L’époque du simple goodies éphémère, du « gadget » est révolue : aujourd’hui, l’objet publicitaire doit conjuguer utilité, durabilité et responsabilité. Un triptyque qu’Antony Villéger, directeur général de SAMM Trading, a érigé en véritable signature à travers cette nouvelle édition du « Fabs Day ». À cette occasion, une douzaine de « fabuleux fabricants », partenaires de SAMM Trading, étaient réunis pour présenter des produits conçus autour de démarches à la fois innovantes et vertueuses, avec une attention particulière portée à l’impact environnemental. « On a souhaité mettre un peu moins de fabricants cette année. L’an dernier, il y en avait une vingtaine, mais il y a beaucoup de nouveautés et l’idée, c’était de les mettre davantage en avant, de façon plus marquée et plus lisible », explique Antony Villéger.
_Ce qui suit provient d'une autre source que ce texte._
-- ==== Sys2Proof/Machine/DeviceState.lean ====
section
/-! DEFINITION. The state of the device's units: memories, translation, engines, stacks, Sheds, Paddock, launch,
links, debug port, profilers and management. -/

namespace Sys2Proof.Machine

/-- The bytes of a memory: an address with its byte, where an unlisted address reads 0 (log 4). -/
abbrev Mem := Sparse Byte

/-- The memories (R259, R351), by DRAM location, by core * 2^19 + offset and by die * 2^27 + offset; the poisoned units
of each (R460); the region matrices that are not the identity (R362); the core-held blocks with their owners (R266);
and the lines in the die read buffers, by die * 2^46 + line (R265). -/
structure Memories where
  hbm : Mem
  shared : Mem
  yard : Mem
  hbmPsn : Sparse Bool
  sharedPsn : Sparse Bool
  yardPsn : Sparse Bool
  matrix : Sparse (List Nat)
  held : Sparse Nat
  rbuf : Sparse (BitVec 512 × Bool)
  deriving DecidableEq, Repr

/-- Memory after reset: nothing written (log 4), every region's matrix the identity (R362). -/
def Memories.reset : Memories := ⟨[], [], [], [], [], [], [], [], []⟩

/-- A page-table leaf as a translation unit caches it (R353, R356): its context, size code, virtual page and entry. -/
structure TlbEntry where
  ctx : Nat
  size : Nat
  page : Nat
  entry : Nat
  deriving DecidableEq, Repr

/-- One core's translation unit (R357), most recently used first; a walk-cache entry's `page` is the index path. -/
structure Tlb where
  small : List TlbEntry
  large : List TlbEntry
  walk : List TlbEntry
  deriving DecidableEq, Repr

/-- A context that system software has set up (R352, R359, R436, R350). -/
structure Ctx where
  root : Nat
  /-- Pager queue headers by pager number. -/
  pagers : Sparse Nat
  debugGrant : Bool
  switchedOut : Bool
  deriving DecidableEq, Repr

/-- An outstanding upcall (R361): its message number once it is posted. -/
structure Upcall where
  ctx : Nat
  pager : Nat
  granule : Nat
  uid : Nat
  src : Nat
  read : Bool
  write : Bool
  msg : Option Nat
  ops : List Nat
  /-- The pinned leaves around the granule when the message was posted: address, level and entry (R357). -/
  pins : List (Nat × Nat × Nat)
  deriving DecidableEq, Repr

/-- Translation: the cores' units, the contexts and the upcalls. -/
structure Translation where
  tlb : Sparse Tlb
  ctxs : Sparse Ctx
  upcalls : List Upcall
  nextUid : Sparse Nat
  deriving DecidableEq, Repr

/-- No context registered, every translation unit empty (log 20). -/
def Translation.reset : Translation := ⟨[], [], [], []⟩

/-- A line of an instruction buffer (R36, R38), most recently entered first in its core's list; `copy` is 0 for a fresh
entry, and the number of the launch that made it stale otherwise. -/
structure IbufLine where
  line : Nat
  ctx : Nat
  data : LineBits
  copy : Nat
  deriving DecidableEq, Repr

/-- A `qfence` entry (R175): commands numbered above `id` in its queues wait for those below. -/
structure QFence where
  /-- The group that issued it: after a restore the entry holds on its gang's new core (R349). -/
  gid : Nat
  core : Nat
  mask : Nat
  id : Nat
  /-- As an operation's: 0, or the step of its group's restore (R348). -/
  lead : Nat
  deriving DecidableEq, Repr

/-- A shoot-down in progress (R182): what it covers, and the cores that have acknowledged. -/
structure Shoot where
  gid : Nat
  form : TlbForm
  va : Nat
  size : Nat
  ctx : Nat
  acked : List Nat
  deriving DecidableEq, Repr

/-- A monitor-table entry (R168). -/
structure MonEntry where
  core : Nat
  space : Space
  block : Nat
  x : Bool
  scope : Scope
  op : Nat
  grid : Nat
  deriving DecidableEq, Repr

/-- Where a row of an `attn` stands (R303): it takes tokens, its output is due, its row-status byte is due, or it is
over. -/
inductive RowPhase
  | running | output | status (st : Nat) | over (st : Nat)
  deriving DecidableEq, Repr

/-- One row of a running `attn` (R81, R207, R303). -/
structure AttnRow where
  q : List Word
  mx : Word
  den : Word
  cmp : Word
  acc : List Word
  rownan : Bool
  phase : RowPhase
  deriving DecidableEq, Repr

/-- What a payload read of an `attn` gave (R304): the key rows and the value rows, or the status of its failure. -/
inductive AttnPay
  | rows (k v : Bytes) | bad (st : Nat)
  deriving DecidableEq, Repr

/-- A block header that the prefetcher has read (R304): its address and fields, or the status that made it unreadable. -/
structure AttnBlock where
  va : Nat
  count : Nat
  cap : Nat
  succ : Nat
  /-- The block is free, has another head dimension, or counts more than its capacity (R207). -/
  broken : Bool
  unreadable : Option Nat
  /-- Its payload, once it has been read (R304). -/
  pay : Option AttnPay
  deriving DecidableEq, Repr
L’éco-conception au coeur de la fabrication

Photo de Ugo Bonhomme
Ugo Bonhomme, fondateur de Les Patineurs met en valeur le savoir-faire maroquinier (Crédits : ND)

À l’instar de l’entreprise nantaise Les Patineurs, fabricants d’accessoires en cuir, pochettes, porte-cartes. « Certains de nos produits sont fabriqués à partir de matières revalorisées à base de bâches usagées de camions », indique Ugo Bonhomme, le fondateur. Les produits sont plébiscités par deux catégories de clients : « La première est ceux qui viennent naturellement vers nous, comme le secteur bancaire et les métiers du chiffre qui aiment bien cette typologie de produits et qui ont une RSE très forte. Ensuite, il y a les nouveaux clients, ciblés par SAMM Trading, dont les équipes connaissent les attentes de telle ou telle entreprise. » Lors de cette journée, 90 sociétés étaient inscrites, locales ou nationales. Un groupe spécialisé dans l’aménagement intérieur, cuisine et salle de bains, cherchait par exemple des objets à remettre à ses salariés travaillant sur ses chantiers lors d’un forum au mois d’octobre. La commande ? « Des objets solides et utiles. »

Marché urbain et premium

Photo de Emeric Brohan
Emeric Brohan présente l’univers pop et urbain de Bini, produits de repas nomades (Crédits : ND)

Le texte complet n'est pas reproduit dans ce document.